Hawaii’s laid-back golf life shifts into hyper drive over the next two months.
Next week’s Mauna Lani Resort Hawaii State Open jump-starts a tournament season that will bring in some of the game’s most familiar faces.
Less than month after Dean Wilson defends his State Open championship on the island of Hawaii, Patrick Reed will defend his Hyundai Tournament of Champions title on Maui.
So far, Rory McIlroy and Shane Lowry are the only 2015 winners expected to be no-shows at Kapalua Plantation. They won’t be missed in a field that could include Jordan Spieth, Jason Day, Bubba Watson, Justin Rose, Rickie Fowler, Dustin Johnson and Jim Furyk — all among the Top 10 in the World Golf Ranking.
British Open champ Zach Johnson and Davis Love III should also be back at a place where they have had success, as will Jimmy Walker. Last January he fell in a playoff with Reed at the Plantation, then took it out on the Sony Open in Hawaii field the next week, defending that title by a record winning margin of nine shots.
Walker will be back at Waialae Country Club Jan. 14-17 for the PGA Tour’s first full-field event of 2016. The purse is now $5.8 million, with the winner getting $1,044,000.
The following week, the Champions Tour opens its season with the Mitsubishi Electric Championship at Hualalai, which will end on Saturday (Jan. 23) for the first time. Miguel Angel Jimenez birdied six holes on the back nine last January to win the seniors’ TOC by one over Mark O’Meara.
Wilson, one of four Hawaii golfers to win a PGA Tour event, birdied the final hole on Mauna Lani’s North Course a month earlier to win his third State Open by one shot.
He is home this month, along with Parker McLachlin, Tadd Fujikawa, David Fink, Alex Ching, Nick Mason and Spencer Shishido, to play in their Open. The field of 165 also features amateurs Kyle Suppa and Jonathan Ota.
The senior flight has Hawaii Golf Hall of Famers Casey Nakama, David Ishii and Kevin Hayashi, along with tour players Dave Eichelberger, Steve Veriato and Scott Simpson. All but Eichelberger have won a state open. Simpson, the 1987 U.S. Open champion, has won it a record four times.
Alice Kim will make her pro debut in the Women’s Flight, which also includes 2013 champ Mari Chun, Kimberly Kim and Britney Yada, who — like Hayashi — will be less than a week removed from Q-School.

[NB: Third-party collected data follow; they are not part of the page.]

-- ==== Sys2Proof/Machine/System.lean ====
section
/-! DEFINITION. The system and transfer commands: `NOP`, `CLRERR`, `RDSR`, and the loads and stores of the three register
files (spec/40_system_transfer R110 to R118). -/

namespace Sys2Proof.Machine

open Config

/-- `NOP`: nothing (R110). -/
def execNop (s : State) : Result := .next s

/-- `CLRERR`: `FLT <- 0` (R111). -/
def execClrerr (s : State) : Result := .next (clearFault s)

/-- The content of a status register, zero-extended to 64 bits (R40). -/
def srValue (s : State) : SReg → DWord
  | .status => statusWord s
  | .errkind => s.errkind.setWidth 64
  | .errdet => s.errdet.setWidth 64
  | .errcp => s.errcp
  | .cp => s.cp
  | .idr => idrValue
  | .capbits => dword capBits
  | .capcp => dword capCp
  | .slen i => (getS s i).len
  | .splen i => dword (getS s i).pend.length
  | .mstat i => mstatWord (getM s i)

/-- `RDSR Xd, #sr` (R112). -/
def execRdsr (rd : XReg) (sr : SReg) (s : State) : Result := .next (setX rd (srValue s sr) s)

/-- `XLOAD Xd, #v` (R113). -/
def execXload (rd : XReg) (v : DWord) (s : State) : Result := .next (setX rd v s)

/-- `XSTORE Xa`: the high word, then the low word (R114). -/
def execXstore (ra : XReg) (s : State) : Result := .next (respond [hiWord (getX s ra), loWord (getX s ra)] s)

/-- `BLOAD Bd, N:words`: the first `N` bits of the data words; spare bits are ignored (R115). -/
def execBload (rd : BReg) (n : DWord) (data : List Word) (s : State) : Result :=
  if n.toNat > capBits then raise .capacity s
  else .next (setB rd (ofWords n.toNat data) s)

/-- The two length words of a store's response (R93). -/
def lengthWords (n : Nat) : List Word := [hiWord (dword n), loWord (dword n)]

/-- `BSTORE Ba`: the bit length, then the canonical words (R116). -/
def execBstore (ra : BReg) (s : State) : Result :=
  .next (respond (lengthWords (getB s ra).length ++ toWords (getB s ra)) s)

/-- A word that is a Unicode scalar value (R117). -/
def isScalar (w : Word) : Bool := w.toNat ≤ 0x10FFFF && !(0xD800 ≤ w.toNat && w.toNat ≤ 0xDFFF)

/-- `TLOAD Td, text` (R117). -/
def execTload (rd : TReg) (n : DWord) (data : List Word) (s : State) : Result :=
  if n.toNat > capCp then raise .capacity s
  else if data.all isScalar then .next (setT rd (data.map fun w => Char.ofNat w.toNat) s)
  else raise .codepoint s

/-- A code point, zero-extended to a word (R118). -/
def charWord (c : Char) : Word := BitVec.ofNat 32 c.toNat

/-- `TSTORE Ta`: the number of code points, then the code points (R118). -/
def execTstore (ra : TReg) (s : State) : Result :=
  .next (respond (lengthWords (getT s ra).length ++ (getT s ra).map charWord) s)

end Sys2Proof.Machine
end

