-- ==== Sys2Proof/Machine/Fetch.lean ====
section
/-! DEFINITION. Fetching the command at the head of CIN (spec/30_encoding R84, R85). `FLT` is tested here and not in `exec`
(DESIGN CHOICE, safe: log 10). -/

namespace Sys2Proof.Machine

/-- What the step finds at the head of CIN. -/
inductive Fetched where
  /-- The command is not all there: the CORE holds (R84, R292). -/
  | hold
  /-- The CORE is faulted and the command is not the exact `CLRERR` word: its `n` words are skipped (R85). -/
  | skip (n : Nat)
  /-- A decode check fails on a command of `n` words (R86). -/
  | reject (f : FaultCode) (n : Nat)
  /-- An instruction of `n` words to perform. -/
  | run (i : Instr) (n : Nat)
deriving DecidableEq, Repr

/-- What stands at the head of CIN (R84); `n` counts the command word and its payload. -/
def fetch (s : State) : Fetched :=
  match takeCommand s.cin with
  | none => .hold
  | some (w, p, _) =>
    let n := p.length + 1
    if s.flt then (if w = clrerrWord then .run .clrerr n else .skip n)
    else
      match decodeCommand w p with
      | .ok i => .run i n
      | .error f => .reject f n

end Sys2Proof.Machine
end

The Pro-Am is next Thursday, with the 54-hole tournament Friday-Sunday at the North and South Courses.
The State Open started in 1974 as a revival of the original Hawaiian Open. That tournament began in the 1920s and became a PGA Tour stop in 1965. Ishii is the only golfer to win the Hawaii State Open and Hawaiian Open.
The Hyundai TOC tees off Jan. 7 at Kapalua. Tickets are on sale at pgatour.com, and The Bay and Plantation Course golf shops. Beginning Dec. 15, tickets can also be purchased at Honolua Store and the Honokowai and Kihei (across from Kamaole Park I) ABC stores on Maui.
Kids 18-under, with a ticketed adult, are free, along with members of the military (active duty, retired, reserve) and dependents with valid military ID.
Golf begins at 10 a.m. for the first two rounds and 7:15 a.m. on the weekend.
McLachlin, Garrett Okamura and Shawn Lu will all play the Sony. McLachlin, who was 10th in the 2008 Sony, received a sponsor’s exemption. Okamura won the Aloha Section PGA’s exemption and Lu earned this year’s amateur spot.
Among those on the early provisional list for the Sony are former champions Jimmy Walker, Zach Johnson, Jerry Kelly, Johnson Wagner and Mark Wilson, along with Jim Furyk, Danny Lee, Steven Bowditch, Kevin Kisner, Scott Piercy, Brandt Snedeker, Tony Finau and Fred Funk.
Tickets are also available for the Sony, for $15 a day, at sonyopeninhawaii.com. At the gate, a day pass is $20 and a season badge $50.